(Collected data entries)
++++++++

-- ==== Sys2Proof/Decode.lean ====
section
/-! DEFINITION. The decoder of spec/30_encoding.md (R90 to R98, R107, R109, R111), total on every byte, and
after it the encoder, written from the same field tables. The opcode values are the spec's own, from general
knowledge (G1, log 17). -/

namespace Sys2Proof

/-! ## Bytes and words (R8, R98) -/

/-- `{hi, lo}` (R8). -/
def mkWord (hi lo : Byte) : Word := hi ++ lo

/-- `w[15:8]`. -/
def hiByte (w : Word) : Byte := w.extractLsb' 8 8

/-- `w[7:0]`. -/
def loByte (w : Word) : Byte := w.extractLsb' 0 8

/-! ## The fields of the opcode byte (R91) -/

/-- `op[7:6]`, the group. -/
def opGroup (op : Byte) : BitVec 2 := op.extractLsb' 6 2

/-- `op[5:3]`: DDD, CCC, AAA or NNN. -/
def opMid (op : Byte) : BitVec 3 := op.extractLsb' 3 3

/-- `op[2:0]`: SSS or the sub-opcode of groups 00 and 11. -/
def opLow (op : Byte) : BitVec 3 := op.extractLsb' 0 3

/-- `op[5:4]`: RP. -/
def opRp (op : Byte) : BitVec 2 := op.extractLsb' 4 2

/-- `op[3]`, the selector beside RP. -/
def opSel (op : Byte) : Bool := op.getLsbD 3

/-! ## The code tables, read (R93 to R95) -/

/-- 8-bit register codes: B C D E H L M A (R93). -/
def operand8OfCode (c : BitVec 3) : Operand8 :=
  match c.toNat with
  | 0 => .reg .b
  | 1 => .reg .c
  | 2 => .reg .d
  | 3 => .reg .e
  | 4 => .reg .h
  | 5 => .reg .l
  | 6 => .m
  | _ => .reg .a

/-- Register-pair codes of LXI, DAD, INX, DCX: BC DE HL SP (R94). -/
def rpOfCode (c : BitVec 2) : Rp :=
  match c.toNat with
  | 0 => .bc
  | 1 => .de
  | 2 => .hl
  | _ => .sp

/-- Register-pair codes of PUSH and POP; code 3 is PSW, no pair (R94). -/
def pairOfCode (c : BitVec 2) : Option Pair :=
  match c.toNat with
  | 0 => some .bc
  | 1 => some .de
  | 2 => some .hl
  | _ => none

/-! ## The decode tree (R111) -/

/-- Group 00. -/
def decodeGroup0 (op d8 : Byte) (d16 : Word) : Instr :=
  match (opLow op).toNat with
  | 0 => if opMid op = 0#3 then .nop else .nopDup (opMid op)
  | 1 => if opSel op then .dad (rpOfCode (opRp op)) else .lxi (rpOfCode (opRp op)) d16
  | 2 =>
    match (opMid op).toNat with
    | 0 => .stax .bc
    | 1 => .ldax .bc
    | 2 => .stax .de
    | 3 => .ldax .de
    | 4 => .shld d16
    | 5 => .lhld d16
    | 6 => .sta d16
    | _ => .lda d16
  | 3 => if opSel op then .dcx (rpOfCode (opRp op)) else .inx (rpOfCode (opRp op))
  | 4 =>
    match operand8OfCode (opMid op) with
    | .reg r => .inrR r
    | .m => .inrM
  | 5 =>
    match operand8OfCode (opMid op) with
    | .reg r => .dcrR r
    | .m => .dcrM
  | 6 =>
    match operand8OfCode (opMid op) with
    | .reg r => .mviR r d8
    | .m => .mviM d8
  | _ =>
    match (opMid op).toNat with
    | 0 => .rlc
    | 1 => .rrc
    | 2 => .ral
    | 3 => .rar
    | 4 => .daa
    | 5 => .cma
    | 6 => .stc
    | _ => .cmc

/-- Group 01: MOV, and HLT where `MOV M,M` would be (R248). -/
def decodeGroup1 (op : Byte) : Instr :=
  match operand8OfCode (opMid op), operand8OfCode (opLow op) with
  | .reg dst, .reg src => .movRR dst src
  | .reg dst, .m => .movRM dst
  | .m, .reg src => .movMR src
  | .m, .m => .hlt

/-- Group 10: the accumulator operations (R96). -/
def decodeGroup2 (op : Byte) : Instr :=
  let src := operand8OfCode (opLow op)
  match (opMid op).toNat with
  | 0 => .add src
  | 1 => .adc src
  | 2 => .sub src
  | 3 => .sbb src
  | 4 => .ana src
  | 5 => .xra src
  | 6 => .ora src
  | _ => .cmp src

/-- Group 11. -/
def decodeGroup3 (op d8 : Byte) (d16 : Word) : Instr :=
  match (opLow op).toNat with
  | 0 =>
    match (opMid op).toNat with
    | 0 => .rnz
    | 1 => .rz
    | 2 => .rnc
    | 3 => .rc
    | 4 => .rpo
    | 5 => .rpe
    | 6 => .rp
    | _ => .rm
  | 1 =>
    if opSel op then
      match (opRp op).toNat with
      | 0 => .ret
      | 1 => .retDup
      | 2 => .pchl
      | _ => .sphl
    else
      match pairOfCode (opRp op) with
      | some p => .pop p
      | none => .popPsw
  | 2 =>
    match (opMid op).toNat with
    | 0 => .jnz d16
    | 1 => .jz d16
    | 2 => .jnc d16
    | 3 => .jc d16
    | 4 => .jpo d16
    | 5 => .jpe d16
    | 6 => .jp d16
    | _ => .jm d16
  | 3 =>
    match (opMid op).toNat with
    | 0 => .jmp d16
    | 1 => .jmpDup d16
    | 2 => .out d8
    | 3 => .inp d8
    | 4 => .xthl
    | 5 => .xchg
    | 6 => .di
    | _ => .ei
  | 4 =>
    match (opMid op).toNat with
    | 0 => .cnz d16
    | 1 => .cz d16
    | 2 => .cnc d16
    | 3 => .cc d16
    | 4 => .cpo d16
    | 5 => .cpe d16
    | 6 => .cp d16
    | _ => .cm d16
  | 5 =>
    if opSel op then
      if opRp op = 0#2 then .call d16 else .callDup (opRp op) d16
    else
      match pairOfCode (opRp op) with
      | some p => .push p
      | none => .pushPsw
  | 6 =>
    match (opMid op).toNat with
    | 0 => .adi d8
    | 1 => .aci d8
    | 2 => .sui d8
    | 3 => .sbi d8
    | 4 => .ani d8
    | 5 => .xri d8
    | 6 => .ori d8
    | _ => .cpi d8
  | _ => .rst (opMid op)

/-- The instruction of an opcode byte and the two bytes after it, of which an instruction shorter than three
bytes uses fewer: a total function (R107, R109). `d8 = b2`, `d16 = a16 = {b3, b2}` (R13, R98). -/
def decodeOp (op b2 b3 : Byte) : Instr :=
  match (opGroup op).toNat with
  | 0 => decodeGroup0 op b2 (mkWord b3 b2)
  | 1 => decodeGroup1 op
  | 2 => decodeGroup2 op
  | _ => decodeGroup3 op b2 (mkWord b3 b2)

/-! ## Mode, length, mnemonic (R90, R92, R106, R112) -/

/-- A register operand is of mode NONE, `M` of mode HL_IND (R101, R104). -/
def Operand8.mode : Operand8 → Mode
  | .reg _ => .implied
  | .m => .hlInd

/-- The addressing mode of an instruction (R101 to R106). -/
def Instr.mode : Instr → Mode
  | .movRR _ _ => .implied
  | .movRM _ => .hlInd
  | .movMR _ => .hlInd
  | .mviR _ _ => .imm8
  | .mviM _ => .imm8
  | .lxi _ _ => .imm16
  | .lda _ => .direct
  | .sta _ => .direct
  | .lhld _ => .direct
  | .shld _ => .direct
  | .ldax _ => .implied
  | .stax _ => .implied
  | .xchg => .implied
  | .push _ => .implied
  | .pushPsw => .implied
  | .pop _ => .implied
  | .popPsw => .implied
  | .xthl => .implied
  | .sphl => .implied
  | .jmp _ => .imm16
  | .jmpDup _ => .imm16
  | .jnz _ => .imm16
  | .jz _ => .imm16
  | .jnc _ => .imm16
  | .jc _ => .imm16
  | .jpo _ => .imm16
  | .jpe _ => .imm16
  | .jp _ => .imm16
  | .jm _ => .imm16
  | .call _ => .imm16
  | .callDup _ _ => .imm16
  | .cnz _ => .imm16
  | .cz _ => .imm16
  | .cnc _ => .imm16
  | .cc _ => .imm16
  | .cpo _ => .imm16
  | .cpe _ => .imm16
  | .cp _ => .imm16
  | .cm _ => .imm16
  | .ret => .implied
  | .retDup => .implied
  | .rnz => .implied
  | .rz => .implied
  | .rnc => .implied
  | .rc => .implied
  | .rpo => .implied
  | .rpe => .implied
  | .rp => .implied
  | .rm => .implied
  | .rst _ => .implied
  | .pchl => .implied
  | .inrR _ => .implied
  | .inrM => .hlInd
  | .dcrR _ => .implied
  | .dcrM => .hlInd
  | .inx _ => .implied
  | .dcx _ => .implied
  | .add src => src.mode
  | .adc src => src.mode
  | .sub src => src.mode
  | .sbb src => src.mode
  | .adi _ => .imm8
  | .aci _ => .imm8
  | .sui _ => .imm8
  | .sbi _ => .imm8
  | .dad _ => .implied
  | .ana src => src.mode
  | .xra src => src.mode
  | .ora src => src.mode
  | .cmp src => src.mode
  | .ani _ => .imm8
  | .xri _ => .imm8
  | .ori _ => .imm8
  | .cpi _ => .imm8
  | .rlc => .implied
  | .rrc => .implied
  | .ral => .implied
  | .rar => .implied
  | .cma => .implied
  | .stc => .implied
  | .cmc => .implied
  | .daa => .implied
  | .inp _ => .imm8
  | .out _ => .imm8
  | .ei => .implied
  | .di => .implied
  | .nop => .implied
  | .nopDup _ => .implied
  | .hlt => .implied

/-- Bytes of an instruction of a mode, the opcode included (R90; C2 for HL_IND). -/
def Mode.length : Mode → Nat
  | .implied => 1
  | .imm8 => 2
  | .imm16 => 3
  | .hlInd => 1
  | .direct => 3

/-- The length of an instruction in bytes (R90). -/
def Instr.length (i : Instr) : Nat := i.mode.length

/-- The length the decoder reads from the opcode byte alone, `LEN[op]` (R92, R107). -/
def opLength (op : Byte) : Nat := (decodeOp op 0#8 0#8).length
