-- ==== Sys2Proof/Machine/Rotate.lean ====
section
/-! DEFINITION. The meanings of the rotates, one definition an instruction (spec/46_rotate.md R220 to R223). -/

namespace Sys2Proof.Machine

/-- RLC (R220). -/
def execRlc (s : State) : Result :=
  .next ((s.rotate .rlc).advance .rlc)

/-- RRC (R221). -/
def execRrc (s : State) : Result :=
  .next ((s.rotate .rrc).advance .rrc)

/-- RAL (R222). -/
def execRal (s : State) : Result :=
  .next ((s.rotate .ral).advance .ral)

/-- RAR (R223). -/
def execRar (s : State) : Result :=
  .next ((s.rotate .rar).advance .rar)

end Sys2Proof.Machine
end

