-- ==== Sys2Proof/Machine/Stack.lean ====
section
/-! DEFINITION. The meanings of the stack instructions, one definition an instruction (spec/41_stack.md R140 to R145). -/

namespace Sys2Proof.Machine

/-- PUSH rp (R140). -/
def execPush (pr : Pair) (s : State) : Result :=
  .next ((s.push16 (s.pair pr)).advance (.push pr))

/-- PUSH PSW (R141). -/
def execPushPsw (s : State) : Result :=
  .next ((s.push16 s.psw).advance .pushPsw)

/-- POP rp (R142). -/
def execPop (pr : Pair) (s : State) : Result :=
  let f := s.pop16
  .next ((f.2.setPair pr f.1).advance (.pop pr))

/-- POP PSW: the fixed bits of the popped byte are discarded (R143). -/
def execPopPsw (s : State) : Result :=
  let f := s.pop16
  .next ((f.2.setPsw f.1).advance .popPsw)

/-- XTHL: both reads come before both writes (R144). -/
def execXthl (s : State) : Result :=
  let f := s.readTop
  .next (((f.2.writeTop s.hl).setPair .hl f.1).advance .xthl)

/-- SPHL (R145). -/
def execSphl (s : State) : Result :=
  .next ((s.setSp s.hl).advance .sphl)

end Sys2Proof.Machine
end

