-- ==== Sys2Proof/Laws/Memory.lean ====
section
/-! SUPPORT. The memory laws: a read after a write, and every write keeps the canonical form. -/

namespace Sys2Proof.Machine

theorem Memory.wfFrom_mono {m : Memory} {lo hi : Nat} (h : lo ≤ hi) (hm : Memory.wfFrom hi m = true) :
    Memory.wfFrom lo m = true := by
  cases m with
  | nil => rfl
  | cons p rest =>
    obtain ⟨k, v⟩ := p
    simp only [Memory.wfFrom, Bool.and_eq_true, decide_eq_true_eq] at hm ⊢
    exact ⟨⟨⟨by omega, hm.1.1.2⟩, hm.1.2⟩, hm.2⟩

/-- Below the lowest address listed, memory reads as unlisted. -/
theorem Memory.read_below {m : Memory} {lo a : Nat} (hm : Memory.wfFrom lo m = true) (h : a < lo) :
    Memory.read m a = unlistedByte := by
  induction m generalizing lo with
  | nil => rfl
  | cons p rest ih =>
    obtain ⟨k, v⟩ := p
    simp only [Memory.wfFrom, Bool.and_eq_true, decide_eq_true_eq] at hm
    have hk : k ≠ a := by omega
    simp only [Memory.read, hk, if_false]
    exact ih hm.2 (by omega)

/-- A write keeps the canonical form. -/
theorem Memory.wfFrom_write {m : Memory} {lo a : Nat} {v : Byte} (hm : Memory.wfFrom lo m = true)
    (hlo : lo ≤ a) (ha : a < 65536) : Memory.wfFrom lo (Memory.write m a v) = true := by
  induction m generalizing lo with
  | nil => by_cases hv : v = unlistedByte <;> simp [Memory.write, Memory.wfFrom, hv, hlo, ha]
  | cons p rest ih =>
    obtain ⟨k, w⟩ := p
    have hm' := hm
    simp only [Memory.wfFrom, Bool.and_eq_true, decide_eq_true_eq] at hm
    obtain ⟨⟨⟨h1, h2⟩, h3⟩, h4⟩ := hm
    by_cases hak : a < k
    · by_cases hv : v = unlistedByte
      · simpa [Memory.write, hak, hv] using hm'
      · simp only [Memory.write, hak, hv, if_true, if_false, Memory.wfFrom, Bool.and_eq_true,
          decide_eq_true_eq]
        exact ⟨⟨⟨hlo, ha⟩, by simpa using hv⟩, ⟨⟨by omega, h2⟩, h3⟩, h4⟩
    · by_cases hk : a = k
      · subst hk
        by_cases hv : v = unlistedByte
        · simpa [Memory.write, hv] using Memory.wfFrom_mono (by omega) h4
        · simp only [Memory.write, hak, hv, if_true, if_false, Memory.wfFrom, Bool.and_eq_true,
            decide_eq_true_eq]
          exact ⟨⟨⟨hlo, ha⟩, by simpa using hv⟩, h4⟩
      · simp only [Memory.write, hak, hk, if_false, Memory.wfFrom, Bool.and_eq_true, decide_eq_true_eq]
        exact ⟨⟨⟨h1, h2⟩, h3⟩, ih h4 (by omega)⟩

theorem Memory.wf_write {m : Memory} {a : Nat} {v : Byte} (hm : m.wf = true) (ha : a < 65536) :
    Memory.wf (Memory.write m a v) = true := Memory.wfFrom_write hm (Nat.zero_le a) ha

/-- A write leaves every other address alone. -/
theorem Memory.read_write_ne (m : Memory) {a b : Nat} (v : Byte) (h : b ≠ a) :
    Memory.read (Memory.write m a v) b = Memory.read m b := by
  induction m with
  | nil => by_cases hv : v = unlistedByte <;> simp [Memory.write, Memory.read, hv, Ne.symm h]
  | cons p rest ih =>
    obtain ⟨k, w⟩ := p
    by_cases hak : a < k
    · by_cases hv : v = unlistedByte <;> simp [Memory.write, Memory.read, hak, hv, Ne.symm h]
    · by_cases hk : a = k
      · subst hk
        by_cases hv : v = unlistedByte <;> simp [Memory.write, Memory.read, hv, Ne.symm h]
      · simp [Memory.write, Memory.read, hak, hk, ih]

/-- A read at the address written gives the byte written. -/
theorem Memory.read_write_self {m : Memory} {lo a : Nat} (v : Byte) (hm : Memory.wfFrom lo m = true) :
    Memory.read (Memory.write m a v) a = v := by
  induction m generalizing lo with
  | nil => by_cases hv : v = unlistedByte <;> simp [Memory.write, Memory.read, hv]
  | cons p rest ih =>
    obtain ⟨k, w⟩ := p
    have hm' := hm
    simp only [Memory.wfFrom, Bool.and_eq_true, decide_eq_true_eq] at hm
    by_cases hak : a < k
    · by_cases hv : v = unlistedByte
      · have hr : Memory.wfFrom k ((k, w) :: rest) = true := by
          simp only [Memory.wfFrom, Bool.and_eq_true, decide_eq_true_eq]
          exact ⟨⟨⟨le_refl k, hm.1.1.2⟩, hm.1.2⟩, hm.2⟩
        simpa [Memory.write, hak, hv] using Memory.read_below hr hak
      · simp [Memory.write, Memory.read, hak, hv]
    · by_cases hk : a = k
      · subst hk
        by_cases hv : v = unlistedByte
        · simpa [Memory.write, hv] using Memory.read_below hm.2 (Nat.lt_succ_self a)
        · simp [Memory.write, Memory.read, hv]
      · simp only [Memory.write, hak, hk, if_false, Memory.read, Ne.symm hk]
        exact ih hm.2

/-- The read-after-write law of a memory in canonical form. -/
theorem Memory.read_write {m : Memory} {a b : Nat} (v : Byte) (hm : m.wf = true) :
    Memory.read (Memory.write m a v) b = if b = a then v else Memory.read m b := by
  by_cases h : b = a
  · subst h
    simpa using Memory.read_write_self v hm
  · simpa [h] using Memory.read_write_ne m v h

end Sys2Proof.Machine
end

++++++++

The answer is the lines above between the line holding "def execXthl (s" and the line holding "obtain ⟨⟨⟨h1, h2⟩, h3⟩, h4⟩ := hm", inclusive, each written out exactly, and no others.

*Response to this exercise*
def execXthl (s : State) : Result :=
  let f := s.readTop
  .next (((f.2.writeTop s.hl).setPair .hl f.1).advance .xthl)

/-- SPHL (R145). -/
def execSphl (s : State) : Result :=
  .next ((s.setSp s.hl).advance .sphl)

end Sys2Proof.Machine
end

-- ==== Sys2Proof/Laws/Memory.lean ====
section
/-! SUPPORT. The memory laws: a read after a write, and every write keeps the canonical form. -/

namespace Sys2Proof.Machine

theorem Memory.wfFrom_mono {m : Memory} {lo hi : Nat} (h : lo ≤ hi) (hm : Memory.wfFrom hi m = true) :
    Memory.wfFrom lo m = true := by
  cases m with
  | nil => rfl
  | cons p rest =>
    obtain ⟨k, v⟩ := p
    simp only [Memory.wfFrom, Bool.and_eq_true, decide_eq_true_eq] at hm ⊢
    exact ⟨⟨⟨by omega, hm.1.1.2⟩, hm.1.2⟩, hm.2⟩

/-- Below the lowest address listed, memory reads as unlisted. -/
theorem Memory.read_below {m : Memory} {lo a : Nat} (hm : Memory.wfFrom lo m = true) (h : a < lo) :
    Memory.read m a = unlistedByte := by
  induction m generalizing lo with
  | nil => rfl
  | cons p rest ih =>
    obtain ⟨k, v⟩ := p
    simp only [Memory.wfFrom, Bool.and_eq_true, decide_eq_true_eq] at hm
    have hk : k ≠ a := by omega
    simp only [Memory.read, hk, if_false]
    exact ih hm.2 (by omega)

/-- A write keeps the canonical form. -/
theorem Memory.wfFrom_write {m : Memory} {lo a : Nat} {v : Byte} (hm : Memory.wfFrom lo m = true)
    (hlo : lo ≤ a) (ha : a < 65536) : Memory.wfFrom lo (Memory.write m a v) = true := by
  induction m generalizing lo with
  | nil => by_cases hv : v = unlistedByte <;> simp [Memory.write, Memory.wfFrom, hv, hlo, ha]
  | cons p rest ih =>
    obtain ⟨k, w⟩ := p
    have hm' := hm
    simp only [Memory.wfFrom, Bool.and_eq_true, decide_eq_true_eq] at hm
    obtain ⟨⟨⟨h1, h2⟩, h3⟩, h4⟩ := hm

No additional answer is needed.